西郷は今日は別々に帰宅する予定だったため、どうしたのかと眉を上げる。
アブドラは抱えられた人物を気にかける。
ドワーフは鼻が良い人種ではないが、彼に限っては治癒神令の使い手であるため、嗅ぎ慣れた血の匂いを感知したのだ。
「……近くで拾ったんだ」
「犬猫みたいに言うわね」
「愛美、ちょっと黙っていてくれ」
いつになく真剣な声と表情のベネットに、茶化した西郷はどきりとして一歩退いてしまう。
伸ばした前髪から覗く眼が強い意志を伝えて来る。
慣れた西郷が相手でも、ちょっとしたことで視線を逸らす癖を見せるベネットにしては珍しいことだった。
「……この子供を治してやって欲しい」
ベネットが抱えていた人物を見せられ、その悲惨な有様に西郷とアブドラは顔をしかめた。

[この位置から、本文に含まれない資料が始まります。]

-- ==== Sys2Proof/Certificates/Slice0/Obligations.lean ====
section
/-! DEFINITION. The statements for the provers, with the terms they use. -/

namespace Sys2Proof.Claims
open Sys2Proof.Machine

/-! ## Terms of the statements -/

/-- What an issue under predicate p answers when its effect changes the allowed lanes alone and retires. -/
def lanesOut (s : State) (p : Pred) (act : Nat → Lane → Lane) : Out :=
  .next ((s.atIssue (s.allowed p)).modG fun g => g.modLanes (g.lanesOf (s.allowed p)) act).retire
/-- What an issue answers when its effect changes the group once and retires. -/
def groupOut (s : State) (p : Pred) (act : Grp → Grp) : Out := .next ((s.atIssue (s.allowed p)).modG act).retire
/-- The same for a handler's instruction. -/
def handlerOut (s : State) (act : Grp → Grp) : Out := s.handlerEnd (s.atHandler.modG act)

/-- No core holds a partial that an access at home would gather (R151). -/
def noPartials (s : State) : Prop := ∀ c ∈ s.cores, ∀ l ∈ c.2.l1, l.isU = false
/-- No tile holds the lock of a line. -/
def noLocks (s : State) : Prop := ∀ (pa n : Nat) (w : Bool), s.blocked pa n w = false

/-- A destination with one value for each lane. -/
def laneDest : Opnd → Bool
  | .v _ => true
  | .k _ => true
  | _ => false

/-! ## Integer words -/

/-- The integer that a w-bit value stands for under the type of a word (R260). -/
def num (f : VF) (x : Nat) : Int := if f.ty.isI then (BitVec.ofNat f.ty.w x).toInt else (x : Int)
/-- An exact result as R261 delivers it: clamped under SAT, modulo 2^w otherwise. -/
def delivered (f : VF) (z : Int) : Nat :=
  let lo : Int := if f.ty.isI then -(2 ^ (f.ty.w - 1) : Nat) else 0
  let hi : Int := if f.ty.isI then (2 ^ (f.ty.w - 1) : Nat) - 1 else (2 ^ f.ty.w : Nat) - 1
  (BitVec.ofInt f.ty.w (if f.sat then (if z < lo then lo else if hi < z then hi else z) else z)).toNat

/-- The INT words whose result is one value of their sources: predicate, fields, how many sources, and the value (R261, R263,
R266, R267). -/
def intRow : Instr → Option (Pred × VF × Nat × (Nat → Nat → Nat → Nat))
  | .add p f => some (p, f, 2, fun a b _ => delivered f (num f a + num f b))
  | .sub p f => some (p, f, 2, fun a b _ => delivered f (num f a - num f b))
  | .mul p f => some (p, f, 2, fun a b _ => delivered f (num f a * num f b))
  | .mulh p f => some (p, f, 2, fun a b _ => (BitVec.ofInt (2 * f.ty.w) (num f a * num f b)).toNat / 2 ^ f.ty.w)
  | .mad p f => some (p, f, 3, fun a b c => delivered f (num f a * num f b + num f c))
  | .and p f => some (p, f, 2, fun a b _ => a &&& b)
  | .or p f => some (p, f, 2, fun a b _ => a ||| b)
  | .xor p f => some (p, f, 2, fun a b _ => a ^^^ b)
  | .andn p f => some (p, f, 2, fun a b _ => a &&& (2 ^ f.ty.w - 1 - b))
  | .shl p f => some (p, f, 2, fun a b _ => shiftLeft f.ty.w a ((b + f.m) % 2 ^ 32))
  | .shr p f => some (p, f, 2, fun a b _ => shiftRight f.ty.w a ((b + f.m) % 2 ^ 32))
  | .sra p f => some (p, f, 2, fun a b _ => shiftArith f.ty.w a ((b + f.m) % 2 ^ 32))
  | .rot p f => some (p, f, 2, fun a b _ => rotateLeft f.ty.w a ((b + f.m) % 2 ^ 32))
  | .min p f => some (p, f, 2, fun a b _ => if num f b < num f a then b else a)
  | .max p f => some (p, f, 2, fun a b _ => if num f a < num f b then b else a)
  | .absd p f => some (p, f, 2, fun a b _ => (num f a - num f b).natAbs)
  | .popc p f => some (p, f, 1, fun a _ _ => (List.range f.ty.w).countP a.testBit)
  | .clz p f => some (p, f, 1, fun a _ _ => leadingZeros f.ty.w a)
  | .brev p f => some (p, f, 1, fun a _ _ => bitReverse f.ty.w a)
  | .bfe p f => some (p, f, 2, fun a b _ => extractField f.ty.w a b f.ty.isI)
  | .bfi p f => some (p, f, 3, fun a b c => insertField f.ty.w a b c)
  | .mov p f => some (p, f, 1, fun a _ _ => a)
  | .div p f => some (p, f, 2, fun a b _ => divide f.ty (f.m == 1) a b)
  | _ => none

――歯は足りとった。元から虫歯一つ無かったようじゃけえ、楽に繋がったわ。
――……そうか、良かった。……生やすのは痛いからな
――去年ベン君のを生やした時はひどかったからのお
――……いっそ殺せと、割と本気で思った
――はは。さて、わしゃそろそろ去ぬるわ。仲間待たせとるけえ
――……分かった。礼にこれを
――こりゃあ、結構する酒じゃろ? この子は見ず知らずの子供言うとらんかったか?
――……そうだ。だが、この少年には「恩」と「借り」が出来た。恩人を救ってくれた分だ。持って行ってくれ
――すっきりした顔しおって。ベン君がええならええじゃろ、ありがたく頂くわい。
喋り声と、ドアの閉まる音。
丘崎は、それに反応して目を覚ました。
「あ、起きた?」
西郷が言う。
丘崎はベッドに寝かされていた上半身を起こすと、意識を失う前と違ってすっきりした視界に違和感を感じて顔をぺたぺたと触る。
顔の腫れが無くなっている。
潰されたはずの鼻が元に戻っている。
舌が折れたはずの前歯に当たり、砕かれた顎が動く。
顔を触れる右手の指も、左腕も折れていない。
膝の熱は感じないし、折れた肋骨が内臓に刺さる痛みも無い。
ついでに、泥に汚れた体も拭われ、今は小奇麗なシャツとゆったりしたズボンを履かせてもらっているようだ。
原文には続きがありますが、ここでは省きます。